I do like the book to come out regularly. 1 a year is a good rate. No more than 2 years apart.

Either have them write stand-alone novels or buy with the intent of putting out three of them. Don't put the onus for the continuation of the series on ME.


Support your authors, if they're putting out books in a way that you actually support.

Either have them write stand-alone novels or buy with the intent of putting out three of them. Don't put the onus for the continuation of the series on ME. "
I wish I could agree with this comment, because I wish this is how it worked. Unfortunately, the logic here is similar to saying. "I know no one is watching this TV show, but clearly there was meant to be more episodes. They should just put out the next 2 or 3 seasons anyway." EVERYTHING that is put out to be consumed relies heavily on the consumers. To ask publishers to continue a franchise that isn't making profits instead of moving on to a more lucrative option is unfair. It's quite similar to asking them to just throw money away. Most, if not all, publishers would be out of business or much smaller than they are if they tried to work this way.
Plus, without even acknowledging the slew of people who work on making a book happen that need to be paid(with money the books aren't pulling in), who would buy these sequels? If you ran a book store and ordered, I don't know, 100 copies of a novel and sold 5-10 of them, are you gonna rush out and spend your company money on a bunch of copies of the next installment?
On a personal level, I'm with you. Unfortunately, it's just not a realistic request.

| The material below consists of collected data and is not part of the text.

-- ==== Sys2Proof/Machine/Switch.lean ====
section
/-! DEFINITION. Machine/Switch.lean: an image takes the lanes: staging, switches without a gap and cold switches, stops,
deferral and abort (R53, R54, R62 to R67, R197). -/
namespace Sys2Proof.Machine

/-! ## Progress -/

/-- BSQ.SWITCH_STATE.STEP changes: event 41, host vector 27 (R65, R305, R404). -/
def State.setStep (s : State) (k : Nat) : State :=
  if s.get BSQ_SWITCH_STATE_STEP = k then s else ((s.put BSQ_SWITCH_STATE_STEP k).pulse 41).irq 27

/-- K of R62: blocks in which 4 GB/s move the `f` bytes of a footprint, for an image's rate and block size. -/
def leadBlocks (f rate bsize : Nat) : Nat :=
  let d := 4000000000 * blockSamples bsize
  (f * rateHz rate + d - 1) / d

/-- K of a pending image: F is its largest footprint. -/
def Image.lead (im : Image) : Nat := leadBlocks (im.parts.foldl (fun m p => max m p.footprint) 0) im.rate im.bsize

/-! ## Placement at a switch (R53, R66, R171) -/

/-- The physical lane of each logical lane an image uses: the Layby lane it already runs on, else its own lane, else a free
Layby lane (R53, R66). One that finds neither its own lane in service nor a Layby lane, since it was checked, is put on its own lane, which
runs nothing (DESIGN CHOICE). -/
def State.placement (s : State) (im : Image) : List (Nat × Nat) :=
  let ls := (List.range 16).filter im.lanes.contains
  let held := ls.filterMap fun l => if s.flag (BSQ_LANE_MAP_ON_LAYBY l) then some (s.get (BSQ_LANE_MAP_PHYS l)) else none
  ls.foldl (fun m l =>
    let y := if s.flag (BSQ_LANE_MAP_ON_LAYBY l) then s.get (BSQ_LANE_MAP_PHYS l)
             else (physFor s.eng.outOfService (held ++ m.map Prod.snd) l).getD l
    m ++ [(l, y)]) []

/-- Wake the clusters a pending image needs and that do not run (R57, R65 step 2, R363). -/
def State.wakeFor (s : State) (im : Image) : State :=
  ((s.placement im).map fun x => x.2 / 2).foldl (fun s c => if s.get (PWR_CLUSTER_STATE c) = 3 then s else s.wakeCluster c) s

/-! ## Express programs (R189, R197) -/

/-- The routing points of express channels that run no program read 0. -/
def State.silence (s : State) (cs : List Nat) : State :=
  let gone (p : Nat) : Bool := decide (0x4200 ≤ p ∧ p < 0x4280) && cs.contains ((p - 0x4200) / 2)
  { s with points := s.points.filter fun e => !gone e.1, jct := { s.jct with before := s.jct.before.filter fun e => !gone e.1 },
           exp := { s.exp with late := s.exp.late.filter fun e => !gone e.1 } }

/-- The express channels take the programs of an image: a channel carries its state, its current values and ramps among it (R194), when
both programs set KEEP_STATE and have equal stages; otherwise it starts at zero (R197). -/
def State.setExpress (s : State) (im : Image) : State :=
  let keeps (p : ExpProg) : Bool := match s.exp.progs.find? fun o => o.channel = p.channel with
    | some o => decide (o.flags / 2 % 2 = 1 ∧ p.flags / 2 % 2 = 1 ∧ o.stagesA = p.stagesA ∧ o.stagesB = p.stagesB)
    | none => false
  let kept := (im.express.filter keeps).map (·.channel)
  let s := { s with exp := { s.exp with
    progs := im.express
    chans := s.exp.chans.filter fun e => kept.contains e.1
    inp := s.exp.inp.filter fun e => kept.contains (e.1 / 2) } }
  let s := (List.range 64).foldl (fun s c =>
    s.put (EXP_MAP_PROGRAMMED c) (if im.express.any fun p => p.channel = c then 1 else 0)) s
  let on := (List.range 8).foldl (fun m b => if im.express.any fun p => p.channel / 8 = b then m + 2 ^ b else m) 0
  (s.put EXP_STATUS_ON (if im.express.isEmpty then 0 else on + 2 ^ 8)).initExpressParams im kept
    |>.silence ((List.range 64).filter fun c => !im.express.any fun p => p.channel = c)

/-- No express channel runs (R63, R197). -/
def State.stopExpress (s : State) : State :=
  let s := { s with exp := { s.exp with progs := [], chans := [], inp := [] } }
  (((List.range 64).foldl (fun s c => s.put (EXP_MAP_PROGRAMMED c) 0) s).put EXP_STATUS_ON 0).silence (List.range 64)

/-! ## Taking the lanes (R65 step 6) -/

/-- The lane map and the Layby lanes under an image's placement. -/
def State.mapLanes (s : State) (im : Image) : State :=
  let pl := s.placement im
  let s := (List.range 16).foldl (fun s l =>
    match pl.find? fun x => x.1 = l with
    | some x => (s.put (BSQ_LANE_MAP_PHYS l) x.2).put (BSQ_LANE_MAP_ON_LAYBY l) (if 16 ≤ x.2 then 1 else 0)
    | none => (s.put (BSQ_LANE_MAP_PHYS l) l).put (BSQ_LANE_MAP_ON_LAYBY l) 0) s
  let s := [16, 17].foldl (fun s y =>
    match pl.find? fun x => x.2 = y with
    | some x =>
      let use := s.get (laybyUse y)
      (((s.put (laybyUse y) (if use = 4 ∨ use = 5 then use else 3)).put (laybyLogical y) x.1).put (laybySettled y) 1).setLayby y {}
    | none => (((s.put (laybyUse y) 0).put (laybyLogical y) 0).put (laybySettled y) 0).setLayby y {}) s
  (List.range 18).foldl (fun s p =>
    let parked := decide (p < 16) && (pl.any fun x => x.1 = p && x.2 ≠ p)
    (s.put (BSQ_LANE_STAT_STATE p)
      (if s.eng.outOfService.contains p then 5 else if parked then 6 else 0)).setRoute p) s

/-- A partition's first checkpoint under a new image: the state the running image committed under the same nonzero
STATE_KEY and STATE_SIZE, else its initial state (R65 step 6). -/
def State.firstState (s : State) (im : Image) (old : Option Image) (q : Nat) (p : Partition) : Sparse Byte :=
  let carried := old.bind fun o =>
    (o.parts.zipIdx.find? fun x => p.stateKey ≠ 0 && x.1.stateKey = p.stateKey && x.1.stateSize = p.stateSize).map
      fun x => s.stateBuf (o.lanes.getD x.2 0)
  carried.getD (overlay [] ((List.range p.stateSize).map fun i => (i, s.byte (im.base + im.initOff q + i))))

/-- A partition's code, PLACE 0 coefficient sets, initial state and parameter area, copied to one of its two areas on lane `y`
(R47, R65 step 2): `key` is the area's. -/
def State.stageLane (s : State) (im : Image) (y key q : Nat) (p : Partition) : State :=
  let s := s.setBytes (Config.codeBase y key) (s.bytes (im.codeOff q) p.codeSize)
  let s := (im.coefsFor q 0).foldl (fun s x =>
    s.setBytes (Config.areaBase y key (8 + x.2)) (s.bytes (im.base + x.1.off + 32) x.1.bytes)) s
  let s := s.setBytes (Config.areaBase y key 0) (s.bytes (im.base + im.initOff q) p.stateSize)
  s.setBytes (Config.areaBase y key 1) (s.bytes (im.base + im.initOff q + p.stateSize) (im.paramArea q).2)

/-- Every partition of the pending image to its lane, in the area the running image does not use. -/
def State.stageImage (s : State) (im : Image) : State :=
  let pl := s.placement im
  im.parts.zipIdx.foldl (fun s x =>
    match pl.find? fun y => y.1 = im.lanes.getD x.2 16 with
    | some y => s.stageLane im y.2 (2 * x.2 + (1 - s.eng.area)) x.2 x.1
    | none => s) s

/-- A partition stands on its lane, restaged where it moved after its staging (R66), with the lane's expected counts (R336). -/
def State.loadLane (s : State) (im : Image) (q : Nat) (p : Partition) : State :=
  let y := s.lanePhys im q
  let s := s.stageLane im y (s.partKey q) q p
  (List.range 256).foldl (fun s k =>
    s.put (WMK_EXPECT_EXPECT y k)
      (if k < p.tasks then (match im.tasks[p.firstTask + k]? with | some t => t.waymarks | none => 0) else 0)) s

/-- The mirror slots of an image's lanes (R172). -/
def State.loadMirrors (s : State) (im : Image) : State :=
  let s := (List.range 16).foldl (fun s l => s.setReg (BSQ_MIRROR l) 0) s
  let s := (List.range im.parts.length).foldl (fun s q =>
    s.put (BSQ_MIRROR_BASE (im.lanes.getD q 0)) (im.mirrorOff q / 64)) s
  { s with eng := { s.eng with mirror := [], mirrorSeq := [], mirrorAt := [], bodyCrc := [], bodyPrev := [] } }

/-- JCT.STATUS and JCT.PORT_LOAD of the schedule in force (R178, R183, R482). -/
def State.loadSchedule (s : State) (im : Image) : State :=
  let adapters := im.routes.any fun r => s.sourceRate im r.source ≠ s.destRate im r
  let s := (s.put JCT_STATUS_SCHED_VALID 1).put JCT_STATUS_ADAPTERS (if adapters then 1 else 0)
  (List.range 48).foldl (fun s k => s.put (JCT_PORT_LOAD_LOAD k) (s.portLoad im (s.lanePhys im) k)) s

/-- An image begins to run, in the scratchpad areas it was staged in, with its Layby idle state and operating points (R54, R65 step 6). The
express channels have its programs already. Its PLACE 2 sets go to DRAM (DESIGN CHOICE: the spec names no instant). The image it replaces
keeps its Depot bytes until C_S. -/
def State.takeImage (s : State) (im : Image) : State :=
  let old := s.eng.running
  let states := im.parts.zipIdx.map fun x => (im.lanes.getD x.2 0, s.firstState im old x.2 x.1)
  let s := s.mapLanes im
  let s := { s with eng := { s.eng with
    running := some im, pending := none, old := old, area := 1 - s.eng.area, lanes := [], idle := [], testing := [] } }
  let s := states.foldl (fun s x => s.setStateBuf x.1 x.2) { s with eng := { s.eng with states := [] } }
  let s := (im.parts.zipIdx.foldl (fun s x => s.loadLane im x.2 x.1) ((s.placeDram im).initParams im)).loadMirrors im
  let s := (((s.put BSQ_CONFIG_IMAGE_TAG im.imageId).put BSQ_CONFIG_PARTITIONS im.parts.length).put
    BSQ_CONFIG_LAYBY_READY im.laybyIdle).put BSQ_CONFIG_BSIZE im.bsize
  (((((s.put BSQ_CONFIG_RATE im.rate).put BSQ_STATUS_RUNNING 1).loadSchedule im).laybyIdle im).setOps im).keepWindow.tellVersion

Actually, I've argued that's how TV series SHOULD work. Some of the biggest hits of all time -- like Cheers or Seinfeld -- were successes precisely because the network put them on and left them on despite not being hits right off the bat. The audience had time to find them.
And now we're seeing the exact same method working spectacularly well for cable networks, where they order up a complete season -- whether that season is 6, 10, 12 or 20 episodes -- and put it on the air. Despite the few failures, most of those shows are actually making their money back. The Walking Dead's viewership has only increased over time as more and more people discover it, now up to 16 million from its original 5 million.
According to one recent podcast I heard (if I'd known there would be a quiz I would have taken notes, but I want to say SF Signal), we're also seeing this happen in publishing. Series sell best in genre fiction. So publishers are going out on a limb and buying those three- and five-book arcs from the get-go, knowing they'll make money on enough of them to finance the losers.

I know that. I'm saying that's how it SHOULD work. As evidence, there are plenty of publishers and networks using these exact gambits with great success.
Go into a book store and pick up a paperback from someone like Angry Robot. More often than not there will be little ads all over that book for other books in that series which are going to be published in the coming months. Some are shared world standalone novels, but some are actual single-author series like what we're talking about.
This is happening more often in genre fiction as series books become the default. As it should be. Don't gamble everything on a single book's sales, proclaiming it "First of an Epic New Series!" and then never come out with the second one simply because the first one sold 70% of what you expected it to.
People are tired of that in TV and in books, which is why we have had annual threads exactly like this since Day One of the internet.

You don't have to be a smash hit right away, all you have to do is make a little bit of a profit to be viable to continue. But can you think of a few(or even one) TV shows that no one was watching, that the network left on the air? A show with such a small audience that sponsors didn't want to pay for advertising? Those shows get canceled, sometimes within a couple episodes. Yes, the whole season is bought(just like whole series of books are bought up front), but the way the contracts work means the network(or publisher) isn't obligated to put it all out. If they were forced to keep putting out something that was flat out failing, there's no way they'd stay in business.